Wherever the string "emptied" turns up in the data, copy the whole line.

Stored data —
☆ ☆ ☆ ☆ ☆

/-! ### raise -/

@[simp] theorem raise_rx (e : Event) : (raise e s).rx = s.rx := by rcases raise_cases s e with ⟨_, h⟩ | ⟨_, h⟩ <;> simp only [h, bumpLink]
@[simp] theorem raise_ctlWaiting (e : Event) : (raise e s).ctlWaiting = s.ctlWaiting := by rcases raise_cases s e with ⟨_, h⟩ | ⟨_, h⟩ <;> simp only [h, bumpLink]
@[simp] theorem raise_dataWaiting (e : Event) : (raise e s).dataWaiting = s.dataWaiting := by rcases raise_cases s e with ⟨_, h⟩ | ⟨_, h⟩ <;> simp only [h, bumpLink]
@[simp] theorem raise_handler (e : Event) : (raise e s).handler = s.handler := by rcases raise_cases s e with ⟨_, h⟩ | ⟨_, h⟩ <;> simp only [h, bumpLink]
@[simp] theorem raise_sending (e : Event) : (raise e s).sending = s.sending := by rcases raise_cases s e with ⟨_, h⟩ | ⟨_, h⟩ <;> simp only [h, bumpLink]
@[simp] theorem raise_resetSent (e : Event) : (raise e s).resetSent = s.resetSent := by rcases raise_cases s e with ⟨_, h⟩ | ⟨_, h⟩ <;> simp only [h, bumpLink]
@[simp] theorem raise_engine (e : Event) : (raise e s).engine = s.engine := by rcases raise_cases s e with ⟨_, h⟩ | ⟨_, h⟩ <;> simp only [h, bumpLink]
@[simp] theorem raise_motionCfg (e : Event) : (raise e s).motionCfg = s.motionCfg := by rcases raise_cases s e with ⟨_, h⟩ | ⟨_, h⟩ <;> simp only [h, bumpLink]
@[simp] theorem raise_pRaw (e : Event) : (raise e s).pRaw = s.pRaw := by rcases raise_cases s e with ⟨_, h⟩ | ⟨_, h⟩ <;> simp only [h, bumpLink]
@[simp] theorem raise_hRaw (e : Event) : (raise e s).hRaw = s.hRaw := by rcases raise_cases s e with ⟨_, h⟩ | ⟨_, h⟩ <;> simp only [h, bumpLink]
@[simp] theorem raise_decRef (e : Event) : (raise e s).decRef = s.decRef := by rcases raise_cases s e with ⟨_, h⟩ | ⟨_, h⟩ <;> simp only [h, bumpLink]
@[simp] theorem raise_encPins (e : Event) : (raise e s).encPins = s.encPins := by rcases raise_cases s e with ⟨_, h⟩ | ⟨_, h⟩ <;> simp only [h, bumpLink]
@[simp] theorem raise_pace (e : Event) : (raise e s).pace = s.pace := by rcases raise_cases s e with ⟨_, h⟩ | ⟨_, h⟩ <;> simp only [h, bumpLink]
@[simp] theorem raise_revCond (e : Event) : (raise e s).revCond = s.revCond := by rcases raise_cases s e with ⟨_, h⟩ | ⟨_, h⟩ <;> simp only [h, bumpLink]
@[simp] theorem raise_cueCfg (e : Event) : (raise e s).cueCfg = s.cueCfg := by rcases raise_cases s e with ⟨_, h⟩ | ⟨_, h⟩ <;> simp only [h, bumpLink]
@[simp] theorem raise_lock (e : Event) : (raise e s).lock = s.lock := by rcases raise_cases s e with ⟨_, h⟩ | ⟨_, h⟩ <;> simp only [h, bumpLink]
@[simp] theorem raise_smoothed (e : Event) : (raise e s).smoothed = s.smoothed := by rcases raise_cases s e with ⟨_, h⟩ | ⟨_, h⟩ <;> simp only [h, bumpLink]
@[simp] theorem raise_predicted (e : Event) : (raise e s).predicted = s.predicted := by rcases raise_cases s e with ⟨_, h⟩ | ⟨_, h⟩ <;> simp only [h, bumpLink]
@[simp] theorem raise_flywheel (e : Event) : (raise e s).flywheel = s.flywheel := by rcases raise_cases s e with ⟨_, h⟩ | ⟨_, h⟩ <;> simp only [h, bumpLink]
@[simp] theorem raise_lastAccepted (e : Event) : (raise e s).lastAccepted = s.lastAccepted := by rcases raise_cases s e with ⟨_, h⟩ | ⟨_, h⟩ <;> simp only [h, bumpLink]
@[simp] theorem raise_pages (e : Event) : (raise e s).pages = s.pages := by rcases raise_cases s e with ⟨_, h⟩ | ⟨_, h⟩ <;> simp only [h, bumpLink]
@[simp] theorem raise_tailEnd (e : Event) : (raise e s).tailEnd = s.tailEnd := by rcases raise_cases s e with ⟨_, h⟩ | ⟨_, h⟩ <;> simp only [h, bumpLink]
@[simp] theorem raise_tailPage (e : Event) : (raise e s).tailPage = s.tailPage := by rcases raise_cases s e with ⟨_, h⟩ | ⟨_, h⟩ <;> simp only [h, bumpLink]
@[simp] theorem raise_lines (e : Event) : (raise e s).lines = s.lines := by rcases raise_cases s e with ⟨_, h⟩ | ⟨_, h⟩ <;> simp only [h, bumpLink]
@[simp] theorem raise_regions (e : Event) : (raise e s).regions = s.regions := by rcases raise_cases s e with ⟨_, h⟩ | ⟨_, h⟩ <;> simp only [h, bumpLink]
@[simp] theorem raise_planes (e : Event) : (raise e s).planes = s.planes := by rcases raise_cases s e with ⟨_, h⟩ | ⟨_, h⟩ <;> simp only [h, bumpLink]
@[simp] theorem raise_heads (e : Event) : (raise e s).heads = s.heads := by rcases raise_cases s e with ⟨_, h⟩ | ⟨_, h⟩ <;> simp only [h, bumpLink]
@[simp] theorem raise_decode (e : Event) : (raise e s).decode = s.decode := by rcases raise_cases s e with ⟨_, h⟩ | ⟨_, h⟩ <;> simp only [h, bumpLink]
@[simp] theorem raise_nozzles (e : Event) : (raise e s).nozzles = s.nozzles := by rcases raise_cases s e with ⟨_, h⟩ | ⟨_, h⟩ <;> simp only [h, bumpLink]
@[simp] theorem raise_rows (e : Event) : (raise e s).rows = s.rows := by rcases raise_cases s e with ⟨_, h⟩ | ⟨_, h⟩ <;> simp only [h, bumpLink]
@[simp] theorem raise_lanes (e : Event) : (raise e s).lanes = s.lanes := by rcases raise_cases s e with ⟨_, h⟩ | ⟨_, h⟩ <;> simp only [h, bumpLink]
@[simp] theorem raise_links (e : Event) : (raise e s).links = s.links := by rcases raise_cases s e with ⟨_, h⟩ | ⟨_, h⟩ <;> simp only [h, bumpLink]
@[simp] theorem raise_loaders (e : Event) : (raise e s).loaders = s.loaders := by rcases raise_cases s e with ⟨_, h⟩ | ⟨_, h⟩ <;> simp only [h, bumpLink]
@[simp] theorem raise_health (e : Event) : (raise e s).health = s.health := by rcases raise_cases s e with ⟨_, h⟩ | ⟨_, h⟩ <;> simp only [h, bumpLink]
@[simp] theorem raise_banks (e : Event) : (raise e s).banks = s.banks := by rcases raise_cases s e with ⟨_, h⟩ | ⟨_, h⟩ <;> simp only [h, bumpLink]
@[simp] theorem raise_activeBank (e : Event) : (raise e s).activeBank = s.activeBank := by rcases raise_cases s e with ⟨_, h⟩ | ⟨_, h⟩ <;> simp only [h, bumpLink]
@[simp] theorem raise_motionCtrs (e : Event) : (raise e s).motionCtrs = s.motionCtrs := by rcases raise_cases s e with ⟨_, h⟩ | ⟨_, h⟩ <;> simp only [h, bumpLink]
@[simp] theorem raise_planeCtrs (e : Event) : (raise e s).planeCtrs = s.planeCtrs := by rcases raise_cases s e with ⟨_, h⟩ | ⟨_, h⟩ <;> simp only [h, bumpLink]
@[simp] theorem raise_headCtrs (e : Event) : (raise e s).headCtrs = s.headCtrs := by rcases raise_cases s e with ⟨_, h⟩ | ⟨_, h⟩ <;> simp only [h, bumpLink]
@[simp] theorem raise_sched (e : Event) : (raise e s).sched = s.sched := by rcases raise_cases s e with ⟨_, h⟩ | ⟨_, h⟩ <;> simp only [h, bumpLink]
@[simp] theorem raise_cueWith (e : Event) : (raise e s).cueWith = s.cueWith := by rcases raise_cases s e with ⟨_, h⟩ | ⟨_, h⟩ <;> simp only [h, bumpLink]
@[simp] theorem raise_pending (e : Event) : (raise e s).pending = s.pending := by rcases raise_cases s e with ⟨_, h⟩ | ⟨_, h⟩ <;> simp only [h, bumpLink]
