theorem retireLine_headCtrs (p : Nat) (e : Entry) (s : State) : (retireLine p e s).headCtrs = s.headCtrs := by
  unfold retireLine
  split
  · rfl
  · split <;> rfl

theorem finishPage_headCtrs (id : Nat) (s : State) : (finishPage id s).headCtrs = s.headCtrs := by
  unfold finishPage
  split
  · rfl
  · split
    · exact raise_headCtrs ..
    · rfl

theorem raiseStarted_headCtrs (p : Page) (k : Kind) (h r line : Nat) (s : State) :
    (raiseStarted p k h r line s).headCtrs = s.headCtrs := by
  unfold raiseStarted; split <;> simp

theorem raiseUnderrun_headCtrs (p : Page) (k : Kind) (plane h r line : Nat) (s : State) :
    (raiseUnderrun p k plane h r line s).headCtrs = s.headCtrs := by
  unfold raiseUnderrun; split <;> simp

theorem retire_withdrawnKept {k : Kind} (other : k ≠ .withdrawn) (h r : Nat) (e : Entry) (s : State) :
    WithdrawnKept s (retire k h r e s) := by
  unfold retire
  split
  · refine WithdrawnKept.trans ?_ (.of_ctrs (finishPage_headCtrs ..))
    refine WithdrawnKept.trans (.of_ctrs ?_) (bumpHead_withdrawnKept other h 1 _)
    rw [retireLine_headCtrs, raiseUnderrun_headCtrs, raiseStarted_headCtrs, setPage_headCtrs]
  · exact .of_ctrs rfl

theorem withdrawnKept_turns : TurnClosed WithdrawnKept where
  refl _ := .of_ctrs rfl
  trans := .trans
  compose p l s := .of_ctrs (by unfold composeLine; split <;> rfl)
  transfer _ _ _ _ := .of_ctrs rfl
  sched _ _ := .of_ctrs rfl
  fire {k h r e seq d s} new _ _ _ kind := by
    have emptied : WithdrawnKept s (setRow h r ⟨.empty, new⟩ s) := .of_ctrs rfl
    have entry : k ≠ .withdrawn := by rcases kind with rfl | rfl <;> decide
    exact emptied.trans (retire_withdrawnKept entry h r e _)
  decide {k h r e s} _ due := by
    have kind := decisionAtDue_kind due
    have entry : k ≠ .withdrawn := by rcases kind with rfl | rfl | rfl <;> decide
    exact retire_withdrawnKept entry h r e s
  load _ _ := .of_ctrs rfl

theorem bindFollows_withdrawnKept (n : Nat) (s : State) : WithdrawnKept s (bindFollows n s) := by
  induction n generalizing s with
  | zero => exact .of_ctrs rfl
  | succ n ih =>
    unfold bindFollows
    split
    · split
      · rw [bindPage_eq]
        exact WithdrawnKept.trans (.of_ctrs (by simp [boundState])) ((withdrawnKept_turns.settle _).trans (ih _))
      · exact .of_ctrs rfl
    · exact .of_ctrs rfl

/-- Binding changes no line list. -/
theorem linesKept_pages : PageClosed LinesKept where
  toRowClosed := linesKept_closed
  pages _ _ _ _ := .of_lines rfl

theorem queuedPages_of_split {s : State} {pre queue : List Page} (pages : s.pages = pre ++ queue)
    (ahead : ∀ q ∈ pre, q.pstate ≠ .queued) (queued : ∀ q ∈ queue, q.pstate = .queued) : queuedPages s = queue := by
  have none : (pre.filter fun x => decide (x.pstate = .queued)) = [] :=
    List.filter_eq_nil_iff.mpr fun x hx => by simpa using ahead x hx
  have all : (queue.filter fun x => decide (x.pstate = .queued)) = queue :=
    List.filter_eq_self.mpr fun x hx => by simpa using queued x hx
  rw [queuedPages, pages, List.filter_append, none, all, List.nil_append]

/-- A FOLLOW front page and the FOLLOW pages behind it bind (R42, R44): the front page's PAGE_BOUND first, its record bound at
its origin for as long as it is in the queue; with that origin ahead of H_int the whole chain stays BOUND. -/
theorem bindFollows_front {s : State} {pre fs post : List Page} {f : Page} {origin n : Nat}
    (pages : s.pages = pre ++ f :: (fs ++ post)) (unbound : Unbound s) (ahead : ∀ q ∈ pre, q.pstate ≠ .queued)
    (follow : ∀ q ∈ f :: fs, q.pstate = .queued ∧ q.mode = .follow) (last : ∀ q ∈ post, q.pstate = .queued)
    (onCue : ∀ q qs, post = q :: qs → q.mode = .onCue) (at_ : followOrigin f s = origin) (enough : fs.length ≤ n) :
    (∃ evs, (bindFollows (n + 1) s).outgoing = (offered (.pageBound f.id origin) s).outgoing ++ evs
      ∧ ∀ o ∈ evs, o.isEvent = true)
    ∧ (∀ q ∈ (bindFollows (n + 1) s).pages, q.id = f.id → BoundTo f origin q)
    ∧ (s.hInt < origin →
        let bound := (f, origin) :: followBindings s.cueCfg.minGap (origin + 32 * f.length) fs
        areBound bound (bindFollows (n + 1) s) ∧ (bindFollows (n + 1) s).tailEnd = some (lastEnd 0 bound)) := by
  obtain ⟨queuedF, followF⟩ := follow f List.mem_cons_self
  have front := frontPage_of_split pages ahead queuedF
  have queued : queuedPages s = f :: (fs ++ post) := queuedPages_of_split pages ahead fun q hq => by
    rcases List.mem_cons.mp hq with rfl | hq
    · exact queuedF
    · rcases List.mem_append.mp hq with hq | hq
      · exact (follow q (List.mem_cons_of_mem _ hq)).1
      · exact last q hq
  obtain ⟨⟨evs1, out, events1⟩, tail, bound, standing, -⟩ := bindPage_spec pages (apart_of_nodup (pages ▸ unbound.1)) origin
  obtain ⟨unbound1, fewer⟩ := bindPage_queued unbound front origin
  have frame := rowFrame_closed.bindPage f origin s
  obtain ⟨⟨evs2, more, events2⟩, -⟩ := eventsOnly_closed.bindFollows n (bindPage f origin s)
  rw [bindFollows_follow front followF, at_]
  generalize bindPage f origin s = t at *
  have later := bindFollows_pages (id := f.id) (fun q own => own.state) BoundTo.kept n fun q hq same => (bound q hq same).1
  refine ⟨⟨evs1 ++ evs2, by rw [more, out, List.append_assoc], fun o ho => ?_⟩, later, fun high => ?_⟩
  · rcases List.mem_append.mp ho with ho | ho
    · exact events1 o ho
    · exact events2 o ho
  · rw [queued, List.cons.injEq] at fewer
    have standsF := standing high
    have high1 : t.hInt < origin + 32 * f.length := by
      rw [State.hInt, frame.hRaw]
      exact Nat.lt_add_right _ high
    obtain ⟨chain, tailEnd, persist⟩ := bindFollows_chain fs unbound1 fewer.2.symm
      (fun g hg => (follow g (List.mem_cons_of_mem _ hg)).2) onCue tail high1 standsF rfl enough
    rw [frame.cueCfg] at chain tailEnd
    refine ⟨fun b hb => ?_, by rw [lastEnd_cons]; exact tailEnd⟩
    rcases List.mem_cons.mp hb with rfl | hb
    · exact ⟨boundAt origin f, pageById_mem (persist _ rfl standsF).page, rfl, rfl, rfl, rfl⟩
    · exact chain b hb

☆ ☆ ☆ ☆ ☆

Response —
    have emptied : WithdrawnKept s (setRow h r ⟨.empty, new⟩ s) := .of_ctrs rfl
    exact emptied.trans (retire_withdrawnKept entry h r e _)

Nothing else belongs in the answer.